The only difference between the instruct and base models is that the instruct model’s output is sometimes formatted slightly better. However, in LLaMA, the similarity of the outputs from the base and instruct models is striking.

Differences

  1. ChatGPT vs all LLaMA models: When I interact with ChatGPT, I’m struck by its professional and judgmental tone - it’s like having a knowledgeable mentor who always keeps me in check. In contrast, the LLaMA models exude a friendly and empathetic vibe, which I’ve come to think of as a “BRO Vibe”. They’re more attuned to my emotions and offer advice that feels supportive and non-judgmental. Interestingly, this trend holds true across both the 8B and 70B versions of LLaMA. On the other hand, ChatGPT seemed to be slightly more knowledgeable on some of the very niche science topics than LLaMA.
  2. ChatGPT vs Mixtral: When it comes to output quality, ChatGPT and Mixtral are surprisingly similar. Despite having 175B parameters, ChatGPT’s performance matches Mixtral’s 56B parameters. However, there’s a subtle difference in tone — mixtral strikes a balance between ChatGPT’s lecturing tone and LLaMA’s friendly vibe. While it still judges you, it doesn’t lecture as much. The system prompt might cause this subtle difference. We don’t have control over the system prompt of ChatGPT, but we requested the self-hosted mixtral to answer like a friend. When prompted with unethical scenarios, mixtral tries to convince you that you’re wrong, often leaving me with a sense of guilt.

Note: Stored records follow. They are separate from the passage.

-- ==== Sys2Proof/Certificates/Slice0/Obligations.lean ====
section
/-!
DEFINITION. The statements: what the rules of the spec say of the machine, for the provers.
-/

open Sys2Proof Sys2Proof.Machine

/-- spec/11 R168: IADD, ISUB, IMUL, IMAD, IMIN, IMAX and IABS, in every element of every participating lane; saturation
under SAT with the flag SAT, the upper half of a product under HI. -/
def Obligations.IntegerArithmeticByElement : Prop :=
  ∀ (s : State) (v : View) (f : LR),
    (∀ e ∈ ([(.iadd f, fun a b _ => a + b), (.isub f, fun a b _ => a - b), (.imul f, fun a b _ => a * b),
        (.imad f, fun a b c => a * b + c), (.imin f, fun a b _ => min a b), (.imax f, fun a b _ => max a b)] :
          List (Instr × (Int → Int → Int → Int))),
      s.Issues v e.1 →
        let w := elemBits f.w
        let x := fun l j => e.2 (intVal f.uns w (v.elem f.w f.va l j)) (intVal f.uns w (v.elemB f l j))
          (intVal f.uns w (v.elem f.w f.vc l j))
        let high := e.1 = .imul f ∧ f.hi = true
        ∃ flags, Raises flags flagSAT (f.sat = true ∧ ¬high ∧
            ∃ l j, v.takesPart f.g f.gn l = true ∧ j < elemCount f.w ∧ outside f.uns w (x l j)) ∧
          (¬high → s.Elementwise v e.1 f 8 (fun l j => narrowed f.sat f.uns w (x l j)) flags) ∧
          (high → f.w = 0 ∧ s.Elementwise v e.1 f 8 (fun l j => wrapNat 32 (x l j / 2 ^ 32)) flags)) ∧
    (∀ (i : Instr) (g : LR) (len : Nat), unaryForms .iabs .iabsLu i g len → s.Issues v i →
      let w := elemBits g.w
      let x := fun l j => ((signedOf w (v.elem g.w g.va l j)).natAbs : Int)
      ∃ flags, Raises flags flagSAT (g.sat = true ∧
          ∃ l j, v.takesPart g.g g.gn l = true ∧ j < elemCount g.w ∧ outside false w (x l j)) ∧
        s.Elementwise v i g len (fun l j => narrowed g.sat false w (x l j)) flags)

/-- spec/11 R169: SHL, SHR and SAR by the low 8 bits of each element of b; a count of w or more leaves zero, or copies
of the sign. spec/11 R170, R206: bit j of BLUT is bit 4·c_j + 2·b_j + a_j of the table in S, and PLOP reads it so for
its predicates, p7 reading true. -/
def Obligations.ShiftsAndTruthTables : Prop :=
  (∀ (s : State) (v : View) (f : LR),
     let w := elemBits f.w
     let a := fun l j => v.elem f.w f.va l j
     let n := fun l j => v.elemB f l j % 256
     (s.Issues v (.shl f) → s.Elementwise v (.shl f) f 8 (fun l j => if n l j < w then a l j * 2 ^ n l j % 2 ^ w else 0) 0) ∧
     (s.Issues v (.shr f) → s.Elementwise v (.shr f) f 8 (fun l j => if n l j < w then a l j / 2 ^ n l j else 0) 0) ∧
     (s.Issues v (.sar f) → s.Elementwise v (.sar f) f 8 (fun l j => wrapNat w (signedOf w (a l j) / 2 ^ n l j)) 0)) ∧
  (∀ (s : State) (v : View) (f : LR),
     let index := fun a b c : Bool => 4 * c.toNat + 2 * b.toNat + a.toNat
     (s.Issues v (.blut f) → s.Lanewise v (.blut f) f.g f.gn f.w f.vd 8 fun l x => ∀ j, j < elemBits f.w →
       x.testBit j = f.s.getLsbD (index ((v.elem f.w f.va l 0).testBit j) ((v.elemB f l 0).testBit j)
         ((v.elem f.w f.vc l 0).testBit j))) ∧
     (s.Issues v (.plop f) → s.Computes (.plop f) v 8 (Writes.preds (v.takesPart f.g f.gn) f.vd.toNat (fun l =>
       f.s.getLsbD (index (v.warp.p f.va.toNat l) (v.warp.p f.vb.toNat l) (v.warp.p f.vc.toNat l))) 0)))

  3. LLaMA vs Mixtral: As said above, Mixtral and ChatGPT outputs are pretty similar. If one wants a self-hosted LLM that is as close to ChatGPT as possible, Mixtral is the way to go. On the other hand, LLaMA behaves as a friend.
  4. Mixtral 8x7B vs 8x22B (both Instruct): The outputs from these two models are remarkably similar, making it challenging to find differences. However, upon close inspection, I’ve noticed that the 7B model struggles slightly with adhering to specific instructions. In contrast, the 22B model performs this task marginally better. Additionally, the 22B model sometimes exhibits a better memory for previous instructions than the 7B model, which seems to forget them more easily.

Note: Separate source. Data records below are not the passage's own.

/-! ## modCtx -/

@[simp] theorem State.modCtx_clock (s : State) (c : Nat) (f : Ctx → Ctx) : (s.modCtx c f).clock = s.clock := rfl
@[simp] theorem State.modCtx_tick (s : State) (c : Nat) (f : Ctx → Ctx) : (s.modCtx c f).tick = s.tick := rfl
@[simp] theorem State.modCtx_subClock (s : State) (c : Nat) (f : Ctx → Ctx) : (s.modCtx c f).subClock = s.subClock := rfl
@[simp] theorem State.modCtx_clkMHz (s : State) (c : Nat) (f : Ctx → Ctx) : (s.modCtx c f).clkMHz = s.clkMHz := rfl
@[simp] theorem State.modCtx_limits (s : State) (c : Nat) (f : Ctx → Ctx) : (s.modCtx c f).limits = s.limits := rfl
@[simp] theorem State.modCtx_thSeen (s : State) (c : Nat) (f : Ctx → Ctx) : (s.modCtx c f).thSeen = s.thSeen := rfl
@[simp] theorem State.modCtx_throttleAt (s : State) (c : Nat) (f : Ctx → Ctx) : (s.modCtx c f).throttleAt = s.throttleAt := rfl
@[simp] theorem State.modCtx_pwrRefused (s : State) (c : Nat) (f : Ctx → Ctx) : (s.modCtx c f).pwrRefused = s.pwrRefused := rfl
@[simp] theorem State.modCtx_pwrState (s : State) (c : Nat) (f : Ctx → Ctx) : (s.modCtx c f).pwrState = s.pwrState := rfl
@[simp] theorem State.modCtx_pwrExit (s : State) (c : Nat) (f : Ctx → Ctx) : (s.modCtx c f).pwrExit = s.pwrExit := rfl
@[simp] theorem State.modCtx_khmod (s : State) (c : Nat) (f : Ctx → Ctx) : (s.modCtx c f).khmod = s.khmod := rfl
@[simp] theorem State.modCtx_fwState (s : State) (c : Nat) (f : Ctx → Ctx) : (s.modCtx c f).fwState = s.fwState := rfl
@[simp] theorem State.modCtx_fwSvn (s : State) (c : Nat) (f : Ctx → Ctx) : (s.modCtx c f).fwSvn = s.fwSvn := rfl
@[simp] theorem State.modCtx_fwMeasure (s : State) (c : Nat) (f : Ctx → Ctx) : (s.modCtx c f).fwMeasure = s.fwMeasure := rfl
@[simp] theorem State.modCtx_verifying (s : State) (c : Nat) (f : Ctx → Ctx) : (s.modCtx c f).verifying = s.verifying := rfl
@[simp] theorem State.modCtx_fwm (s : State) (c : Nat) (f : Ctx → Ctx) : (s.modCtx c f).fwm = s.fwm := rfl
@[simp] theorem State.modCtx_peerMap (s : State) (c : Nat) (f : Ctx → Ctx) : (s.modCtx c f).peerMap = s.peerMap := rfl
@[simp] theorem State.modCtx_linkUp (s : State) (c : Nat) (f : Ctx → Ctx) : (s.modCtx c f).linkUp = s.linkUp := rfl
@[simp] theorem State.modCtx_diagMode (s : State) (c : Nat) (f : Ctx → Ctx) : (s.modCtx c f).diagMode = s.diagMode := rfl
@[simp] theorem State.modCtx_cecnt (s : State) (c : Nat) (f : Ctx → Ctx) : (s.modCtx c f).cecnt = s.cecnt := rfl
@[simp] theorem State.modCtx_snapArm (s : State) (c : Nat) (f : Ctx → Ctx) : (s.modCtx c f).snapArm = s.snapArm := rfl
@[simp] theorem State.modCtx_snapExten (s : State) (c : Nat) (f : Ctx → Ctx) : (s.modCtx c f).snapExten = s.snapExten := rfl
@[simp] theorem State.modCtx_snapFired (s : State) (c : Nat) (f : Ctx → Ctx) : (s.modCtx c f).snapFired = s.snapFired := rfl
@[simp] theorem State.modCtx_snap (s : State) (c : Nat) (f : Ctx → Ctx) : (s.modCtx c f).snap = s.snap := rfl
@[simp] theorem State.modCtx_seqNo (s : State) (c : Nat) (f : Ctx → Ctx) : (s.modCtx c f).seqNo = s.seqNo := rfl
@[simp] theorem State.modCtx_mem (s : State) (c : Nat) (f : Ctx → Ctx) : (s.modCtx c f).mem = s.mem := rfl
@[simp] theorem State.modCtx_poison (s : State) (c : Nat) (f : Ctx → Ctx) : (s.modCtx c f).poison = s.poison := rfl
@[simp] theorem State.modCtx_scratch (s : State) (c : Nat) (f : Ctx → Ctx) : (s.modCtx c f).scratch = s.scratch := rfl
@[simp] theorem State.modCtx_banks (s : State) (c : Nat) (f : Ctx → Ctx) : (s.modCtx c f).banks = s.banks := rfl
@[simp] theorem State.modCtx_l1 (s : State) (c : Nat) (f : Ctx → Ctx) : (s.modCtx c f).l1 = s.l1 := rfl
@[simp] theorem State.modCtx_far (s : State) (c : Nat) (f : Ctx → Ctx) : (s.modCtx c f).far = s.far := rfl
@[simp] theorem State.modCtx_farGen (s : State) (c : Nat) (f : Ctx → Ctx) : (s.modCtx c f).farGen = s.farGen := rfl
@[simp] theorem State.modCtx_constK (s : State) (c : Nat) (f : Ctx → Ctx) : (s.modCtx c f).constK = s.constK := rfl
@[simp] theorem State.modCtx_ibuf (s : State) (c : Nat) (f : Ctx → Ctx) : (s.modCtx c f).ibuf = s.ibuf := rfl
@[simp] theorem State.modCtx_rlocks (s : State) (c : Nat) (f : Ctx → Ctx) : (s.modCtx c f).rlocks = s.rlocks := rfl
@[simp] theorem State.modCtx_tlb (s : State) (c : Nat) (f : Ctx → Ctx) : (s.modCtx c f).tlb = s.tlb := rfl
@[simp] theorem State.modCtx_walks (s : State) (c : Nat) (f : Ctx → Ctx) : (s.modCtx c f).walks = s.walks := rfl
@[simp] theorem State.modCtx_refused (s : State) (c : Nat) (f : Ctx → Ctx) : (s.modCtx c f).refused = s.refused := rfl
@[simp] theorem State.modCtx_cols (s : State) (c : Nat) (f : Ctx → Ctx) : (s.modCtx c f).cols = s.cols := rfl
@[simp] theorem State.modCtx_ports (s : State) (c : Nat) (f : Ctx → Ctx) : (s.modCtx c f).ports = s.ports := rfl
@[simp] theorem State.modCtx_farBanks (s : State) (c : Nat) (f : Ctx → Ctx) : (s.modCtx c f).farBanks = s.farBanks := rfl
@[simp] theorem State.modCtx_links (s : State) (c : Nat) (f : Ctx → Ctx) : (s.modCtx c f).links = s.links := rfl
@[simp] theorem State.modCtx_asks (s : State) (c : Nat) (f : Ctx → Ctx) : (s.modCtx c f).asks = s.asks := rfl
@[simp] theorem State.modCtx_routed (s : State) (c : Nat) (f : Ctx → Ctx) : (s.modCtx c f).routed = s.routed := rfl
@[simp] theorem State.modCtx_routes (s : State) (c : Nat) (f : Ctx → Ctx) : (s.modCtx c f).routes = s.routes := rfl
@[simp] theorem State.modCtx_waking (s : State) (c : Nat) (f : Ctx → Ctx) : (s.modCtx c f).waking = s.waking := rfl
@[simp] theorem State.modCtx_teams (s : State) (c : Nat) (f : Ctx → Ctx) : (s.modCtx c f).teams = s.teams := rfl
@[simp] theorem State.modCtx_gangs (s : State) (c : Nat) (f : Ctx → Ctx) : (s.modCtx c f).gangs = s.gangs := rfl
@[simp] theorem State.modCtx_records (s : State) (c : Nat) (f : Ctx → Ctx) : (s.modCtx c f).records = s.records := rfl
@[simp] theorem State.modCtx_tasks (s : State) (c : Nat) (f : Ctx → Ctx) : (s.modCtx c f).tasks = s.tasks := rfl
@[simp] theorem State.modCtx_steals (s : State) (c : Nat) (f : Ctx → Ctx) : (s.modCtx c f).steals = s.steals := rfl
@[simp] theorem State.modCtx_qServed (s : State) (c : Nat) (f : Ctx → Ctx) : (s.modCtx c f).qServed = s.qServed := rfl
@[simp] theorem State.modCtx_sServed (s : State) (c : Nat) (f : Ctx → Ctx) : (s.modCtx c f).sServed = s.sServed := rfl
@[simp] theorem State.modCtx_memOps (s : State) (c : Nat) (f : Ctx → Ctx) : (s.modCtx c f).memOps = s.memOps := rfl
@[simp] theorem State.modCtx_copies (s : State) (c : Nat) (f : Ctx → Ctx) : (s.modCtx c f).copies = s.copies := rfl
@[simp] theorem State.modCtx_matOps (s : State) (c : Nat) (f : Ctx → Ctx) : (s.modCtx c f).matOps = s.matOps := rfl
@[simp] theorem State.modCtx_texOps (s : State) (c : Nat) (f : Ctx → Ctx) : (s.modCtx c f).texOps = s.texOps := rfl
@[simp] theorem State.modCtx_rays (s : State) (c : Nat) (f : Ctx → Ctx) : (s.modCtx c f).rays = s.rays := rfl
@[simp] theorem State.modCtx_rayOps (s : State) (c : Nat) (f : Ctx → Ctx) : (s.modCtx c f).rayOps = s.rayOps := rfl
@[simp] theorem State.modCtx_ncalls (s : State) (c : Nat) (f : Ctx → Ctx) : (s.modCtx c f).ncalls = s.ncalls := rfl
@[simp] theorem State.modCtx_regroups (s : State) (c : Nat) (f : Ctx → Ctx) : (s.modCtx c f).regroups = s.regroups := rfl
@[simp] theorem State.modCtx_rgOps (s : State) (c : Nat) (f : Ctx → Ctx) : (s.modCtx c f).rgOps = s.rgOps := rfl
@[simp] theorem State.modCtx_tokens (s : State) (c : Nat) (f : Ctx → Ctx) : (s.modCtx c f).tokens = s.tokens := rfl
@[simp] theorem State.modCtx_sends (s : State) (c : Nat) (f : Ctx → Ctx) : (s.modCtx c f).sends = s.sends := rfl
@[simp] theorem State.modCtx_abroad (s : State) (c : Nat) (f : Ctx → Ctx) : (s.modCtx c f).abroad = s.abroad := rfl
@[simp] theorem State.modCtx_landings (s : State) (c : Nat) (f : Ctx → Ctx) : (s.modCtx c f).landings = s.landings := rfl
@[simp] theorem State.modCtx_meetings (s : State) (c : Nat) (f : Ctx → Ctx) : (s.modCtx c f).meetings = s.meetings := rfl
@[simp] theorem State.modCtx_mbReqs (s : State) (c : Nat) (f : Ctx → Ctx) : (s.modCtx c f).mbReqs = s.mbReqs := rfl
@[simp] theorem State.modCtx_pairs (s : State) (c : Nat) (f : Ctx → Ctx) : (s.modCtx c f).pairs = s.pairs := rfl
@[simp] theorem State.modCtx_episodes (s : State) (c : Nat) (f : Ctx → Ctx) : (s.modCtx c f).episodes = s.episodes := rfl
@[simp] theorem State.modCtx_pmp (s : State) (c : Nat) (f : Ctx → Ctx) : (s.modCtx c f).pmp = s.pmp := rfl
@[simp] theorem State.modCtx_draws (s : State) (c : Nat) (f : Ctx → Ctx) : (s.modCtx c f).draws = s.draws := rfl
@[simp] theorem State.modCtx_pixels (s : State) (c : Nat) (f : Ctx → Ctx) : (s.modCtx c f).pixels = s.pixels := rfl
@[simp] theorem State.modCtx_sampleAt (s : State) (c : Nat) (f : Ctx → Ctx) : (s.modCtx c f).sampleAt = s.sampleAt := rfl
@[simp] theorem State.modCtx_iuPc (s : State) (c : Nat) (f : Ctx → Ctx) : (s.modCtx c f).iuPc = s.iuPc := rfl
@[simp] theorem State.modCtx_cur (s : State) (c : Nat) (f : Ctx → Ctx) : (s.modCtx c f).cur = s.cur := rfl
@[simp] theorem State.modCtx_plan (s : State) (c : Nat) (f : Ctx → Ctx) : (s.modCtx c f).plan = s.plan := rfl
@[simp] theorem State.modCtx_inputs (s : State) (c : Nat) (f : Ctx → Ctx) : (s.modCtx c f).inputs = s.inputs := rfl
@[simp] theorem State.modCtx_freeCtr (s : State) (c : Nat) (f : Ctx → Ctx) : (s.modCtx c f).freeCtr = s.freeCtr := rfl
@[simp] theorem State.modCtx_nextId (s : State) (c : Nat) (f : Ctx → Ctx) : (s.modCtx c f).nextId = s.nextId := rfl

  5. LLaMA 3 8B vs 70B: The outputs from these models are generally similar in their empathetic tone, but they do have a lot of differences. As we go from the 8B to the 70B model, the judgemental tone decreases significantly. The 70B model is more empathetic and understanding. This is true so much so that the 70B model is practically like an uncensored LLM. The outputs from the 70B model are more detailed whenever required and concise when not required. The 8B model, on the other hand, just gives general advice and moves on.
  6. LLaMA 3 70B vs all others on it ASKING QUESTIONS: One fascinating thing I noticed in the LLaMA model is that it always asks some very relevant and thought-provoking questions to the user at the end of the conversation. This is done by both the LLaMA 3 70B and LLaMA 3 70B Instruct models, but not by the 8B ones, neither the mixtral ones and definitely not by ChatGPT. Although these models sometimes do ask questions, the questions seem very mechanical and uninteresting. For instance, if I tell LLaMA to write a program but forget to provide details about a specific part, it will typically point out the omission before starting to write the code. In contrast, the other models tend to make assumptions and begin writing the program. This unique aspect of LLaMA 3 70B makes interacting with it feel remarkably human-like - as if I’m conversing with someone genuinely interested in the topic.